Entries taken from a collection

========================

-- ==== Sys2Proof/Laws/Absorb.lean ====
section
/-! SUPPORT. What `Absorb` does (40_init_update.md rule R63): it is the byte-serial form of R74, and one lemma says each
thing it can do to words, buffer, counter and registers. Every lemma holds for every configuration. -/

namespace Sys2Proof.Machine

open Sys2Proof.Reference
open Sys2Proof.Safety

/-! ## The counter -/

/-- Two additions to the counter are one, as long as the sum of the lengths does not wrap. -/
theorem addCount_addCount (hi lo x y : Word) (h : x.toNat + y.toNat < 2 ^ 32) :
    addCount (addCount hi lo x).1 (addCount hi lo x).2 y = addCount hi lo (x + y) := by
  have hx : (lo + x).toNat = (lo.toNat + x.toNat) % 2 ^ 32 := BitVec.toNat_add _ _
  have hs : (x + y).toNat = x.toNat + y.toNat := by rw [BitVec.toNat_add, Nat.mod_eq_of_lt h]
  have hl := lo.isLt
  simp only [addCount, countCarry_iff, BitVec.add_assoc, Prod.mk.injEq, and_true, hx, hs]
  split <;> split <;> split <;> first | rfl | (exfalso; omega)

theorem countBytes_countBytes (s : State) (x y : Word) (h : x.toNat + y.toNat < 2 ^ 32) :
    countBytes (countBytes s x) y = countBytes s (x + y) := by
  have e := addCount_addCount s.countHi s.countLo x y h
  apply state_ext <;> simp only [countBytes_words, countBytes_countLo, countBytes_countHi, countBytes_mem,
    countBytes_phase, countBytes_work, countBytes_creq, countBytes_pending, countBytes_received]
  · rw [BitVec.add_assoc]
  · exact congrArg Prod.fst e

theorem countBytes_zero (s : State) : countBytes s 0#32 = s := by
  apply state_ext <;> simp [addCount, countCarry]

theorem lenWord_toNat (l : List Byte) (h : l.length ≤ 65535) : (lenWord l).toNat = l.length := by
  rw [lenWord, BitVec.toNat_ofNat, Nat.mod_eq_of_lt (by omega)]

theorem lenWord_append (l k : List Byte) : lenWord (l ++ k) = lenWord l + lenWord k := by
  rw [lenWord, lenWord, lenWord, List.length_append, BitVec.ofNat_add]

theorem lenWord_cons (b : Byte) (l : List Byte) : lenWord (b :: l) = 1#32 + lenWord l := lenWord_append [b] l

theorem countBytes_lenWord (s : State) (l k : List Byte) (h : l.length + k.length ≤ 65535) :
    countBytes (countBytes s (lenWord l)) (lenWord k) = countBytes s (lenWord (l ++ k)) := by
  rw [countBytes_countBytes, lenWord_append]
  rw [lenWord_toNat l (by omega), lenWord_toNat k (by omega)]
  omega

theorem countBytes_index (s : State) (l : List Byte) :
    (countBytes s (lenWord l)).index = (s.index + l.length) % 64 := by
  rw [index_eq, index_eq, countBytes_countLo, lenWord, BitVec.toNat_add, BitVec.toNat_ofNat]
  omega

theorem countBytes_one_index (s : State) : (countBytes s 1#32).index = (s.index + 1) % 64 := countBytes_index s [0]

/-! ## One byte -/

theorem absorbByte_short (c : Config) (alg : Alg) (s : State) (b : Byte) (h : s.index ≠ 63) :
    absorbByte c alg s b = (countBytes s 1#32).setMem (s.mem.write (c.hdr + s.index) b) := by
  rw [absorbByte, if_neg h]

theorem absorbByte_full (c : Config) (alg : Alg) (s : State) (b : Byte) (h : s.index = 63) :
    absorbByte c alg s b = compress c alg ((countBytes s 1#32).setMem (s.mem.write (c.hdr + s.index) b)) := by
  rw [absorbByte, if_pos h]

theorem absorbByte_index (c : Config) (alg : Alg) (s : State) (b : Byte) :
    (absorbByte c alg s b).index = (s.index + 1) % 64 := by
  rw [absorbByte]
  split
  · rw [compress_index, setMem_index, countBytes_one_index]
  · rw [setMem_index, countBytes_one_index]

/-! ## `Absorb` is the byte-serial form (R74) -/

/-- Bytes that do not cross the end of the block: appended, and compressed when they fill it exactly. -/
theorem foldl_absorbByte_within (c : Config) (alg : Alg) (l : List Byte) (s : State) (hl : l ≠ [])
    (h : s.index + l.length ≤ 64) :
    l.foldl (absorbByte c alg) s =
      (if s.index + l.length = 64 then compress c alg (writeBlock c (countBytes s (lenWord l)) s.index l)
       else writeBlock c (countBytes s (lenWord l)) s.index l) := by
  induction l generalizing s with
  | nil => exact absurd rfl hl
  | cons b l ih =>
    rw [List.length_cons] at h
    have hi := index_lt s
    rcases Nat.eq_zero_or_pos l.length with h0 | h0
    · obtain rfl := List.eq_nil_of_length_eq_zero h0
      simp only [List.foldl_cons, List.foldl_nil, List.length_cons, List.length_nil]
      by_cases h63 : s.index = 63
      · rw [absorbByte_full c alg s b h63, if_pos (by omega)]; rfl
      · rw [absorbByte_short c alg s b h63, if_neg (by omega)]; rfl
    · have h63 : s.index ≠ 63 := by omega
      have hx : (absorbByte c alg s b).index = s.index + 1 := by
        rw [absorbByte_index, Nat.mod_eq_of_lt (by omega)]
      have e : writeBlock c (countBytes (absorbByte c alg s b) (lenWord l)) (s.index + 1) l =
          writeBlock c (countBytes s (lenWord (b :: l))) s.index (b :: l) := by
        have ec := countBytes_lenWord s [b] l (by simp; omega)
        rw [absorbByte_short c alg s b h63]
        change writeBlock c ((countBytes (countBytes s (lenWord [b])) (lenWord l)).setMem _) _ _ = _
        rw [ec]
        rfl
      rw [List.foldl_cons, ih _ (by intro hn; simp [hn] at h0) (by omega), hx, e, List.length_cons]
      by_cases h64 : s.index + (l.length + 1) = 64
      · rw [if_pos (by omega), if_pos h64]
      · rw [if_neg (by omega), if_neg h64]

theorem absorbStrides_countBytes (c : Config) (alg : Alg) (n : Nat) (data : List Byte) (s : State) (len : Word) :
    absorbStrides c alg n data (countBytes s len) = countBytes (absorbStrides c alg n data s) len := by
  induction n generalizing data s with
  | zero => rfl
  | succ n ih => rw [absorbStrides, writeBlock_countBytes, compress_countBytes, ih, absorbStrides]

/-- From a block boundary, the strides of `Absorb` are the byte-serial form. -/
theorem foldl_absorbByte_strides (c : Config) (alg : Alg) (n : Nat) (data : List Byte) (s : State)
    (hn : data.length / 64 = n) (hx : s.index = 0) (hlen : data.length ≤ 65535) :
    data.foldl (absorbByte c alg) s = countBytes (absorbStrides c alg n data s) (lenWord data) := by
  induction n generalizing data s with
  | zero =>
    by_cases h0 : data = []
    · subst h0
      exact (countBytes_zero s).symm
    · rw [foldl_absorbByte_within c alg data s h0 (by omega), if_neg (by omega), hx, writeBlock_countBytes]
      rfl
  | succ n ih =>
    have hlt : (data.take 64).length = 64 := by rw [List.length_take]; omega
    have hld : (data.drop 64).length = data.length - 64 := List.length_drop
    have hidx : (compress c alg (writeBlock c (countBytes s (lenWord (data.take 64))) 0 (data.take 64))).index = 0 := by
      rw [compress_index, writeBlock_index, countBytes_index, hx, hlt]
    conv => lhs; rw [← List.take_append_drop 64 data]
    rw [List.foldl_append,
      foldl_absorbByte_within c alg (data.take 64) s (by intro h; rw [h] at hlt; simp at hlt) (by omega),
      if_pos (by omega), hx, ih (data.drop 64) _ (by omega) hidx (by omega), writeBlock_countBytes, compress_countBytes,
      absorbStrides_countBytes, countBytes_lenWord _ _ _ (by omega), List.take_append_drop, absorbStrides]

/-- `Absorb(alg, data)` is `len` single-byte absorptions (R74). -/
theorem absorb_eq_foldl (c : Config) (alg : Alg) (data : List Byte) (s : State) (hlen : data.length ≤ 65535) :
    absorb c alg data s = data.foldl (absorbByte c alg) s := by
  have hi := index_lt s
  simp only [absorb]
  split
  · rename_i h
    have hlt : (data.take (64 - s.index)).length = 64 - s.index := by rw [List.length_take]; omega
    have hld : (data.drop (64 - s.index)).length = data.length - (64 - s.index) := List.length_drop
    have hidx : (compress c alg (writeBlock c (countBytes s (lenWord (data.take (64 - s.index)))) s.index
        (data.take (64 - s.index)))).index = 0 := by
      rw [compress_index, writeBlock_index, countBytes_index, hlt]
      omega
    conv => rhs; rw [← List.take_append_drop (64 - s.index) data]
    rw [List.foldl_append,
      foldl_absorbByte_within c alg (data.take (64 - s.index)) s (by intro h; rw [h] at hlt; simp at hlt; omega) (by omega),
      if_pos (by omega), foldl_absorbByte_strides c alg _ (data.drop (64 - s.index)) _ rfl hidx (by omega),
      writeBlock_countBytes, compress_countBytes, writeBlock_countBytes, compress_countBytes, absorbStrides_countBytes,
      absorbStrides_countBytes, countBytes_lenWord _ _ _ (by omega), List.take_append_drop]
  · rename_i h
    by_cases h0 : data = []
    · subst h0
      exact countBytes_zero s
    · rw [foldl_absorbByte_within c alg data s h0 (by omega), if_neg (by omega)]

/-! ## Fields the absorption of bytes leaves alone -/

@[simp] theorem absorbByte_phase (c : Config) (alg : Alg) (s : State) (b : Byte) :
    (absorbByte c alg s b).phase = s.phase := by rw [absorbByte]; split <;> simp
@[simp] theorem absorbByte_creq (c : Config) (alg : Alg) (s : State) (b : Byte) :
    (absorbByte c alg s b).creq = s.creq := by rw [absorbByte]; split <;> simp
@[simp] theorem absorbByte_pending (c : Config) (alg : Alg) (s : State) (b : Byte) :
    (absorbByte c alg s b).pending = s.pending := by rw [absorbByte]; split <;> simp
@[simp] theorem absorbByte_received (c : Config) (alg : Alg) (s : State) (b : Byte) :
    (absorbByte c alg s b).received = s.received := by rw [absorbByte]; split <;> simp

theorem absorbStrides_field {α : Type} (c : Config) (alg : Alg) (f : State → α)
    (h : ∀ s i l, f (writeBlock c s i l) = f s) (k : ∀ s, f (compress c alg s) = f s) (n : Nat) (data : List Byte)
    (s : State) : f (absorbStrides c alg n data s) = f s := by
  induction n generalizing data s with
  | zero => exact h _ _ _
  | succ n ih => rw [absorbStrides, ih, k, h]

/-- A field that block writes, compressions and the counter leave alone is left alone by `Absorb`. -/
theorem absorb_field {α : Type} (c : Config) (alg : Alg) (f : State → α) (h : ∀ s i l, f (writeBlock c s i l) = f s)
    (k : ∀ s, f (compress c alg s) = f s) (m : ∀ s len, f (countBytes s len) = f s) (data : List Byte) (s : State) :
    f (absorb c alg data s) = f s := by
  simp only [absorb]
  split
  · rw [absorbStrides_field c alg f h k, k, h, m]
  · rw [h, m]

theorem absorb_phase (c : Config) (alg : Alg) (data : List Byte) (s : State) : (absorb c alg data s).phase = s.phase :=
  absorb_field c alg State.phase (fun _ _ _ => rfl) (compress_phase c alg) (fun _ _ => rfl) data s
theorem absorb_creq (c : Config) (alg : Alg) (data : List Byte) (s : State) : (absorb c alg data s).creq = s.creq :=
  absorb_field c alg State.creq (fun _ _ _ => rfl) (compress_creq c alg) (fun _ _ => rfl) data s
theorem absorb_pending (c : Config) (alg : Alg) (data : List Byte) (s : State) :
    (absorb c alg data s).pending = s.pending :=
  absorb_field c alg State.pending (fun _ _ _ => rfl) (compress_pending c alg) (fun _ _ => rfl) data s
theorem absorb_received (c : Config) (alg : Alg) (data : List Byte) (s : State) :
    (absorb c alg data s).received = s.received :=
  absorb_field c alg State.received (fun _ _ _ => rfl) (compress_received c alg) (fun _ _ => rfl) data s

========================

§ TASK STATEMENT
Write out each line of the data that holds the string "BitVec".

§ RESPONSE FOR THIS EXERCISE
  have hx : (lo + x).toNat = (lo.toNat + x.toNat) % 2 ^ 32 := BitVec.toNat_add _ _
  have hs : (x + y).toNat = x.toNat + y.toNat := by rw [BitVec.toNat_add, Nat.mod_eq_of_lt h]
  simp only [addCount, countCarry_iff, BitVec.add_assoc, Prod.mk.injEq, and_true, hx, hs]
  · rw [BitVec.add_assoc]
  rw [lenWord, BitVec.toNat_ofNat, Nat.mod_eq_of_lt (by omega)]
  rw [lenWord, lenWord, lenWord, List.length_append, BitVec.ofNat_add]
  rw [index_eq, index_eq, countBytes_countLo, lenWord, BitVec.toNat_add, BitVec.toNat_ofNat]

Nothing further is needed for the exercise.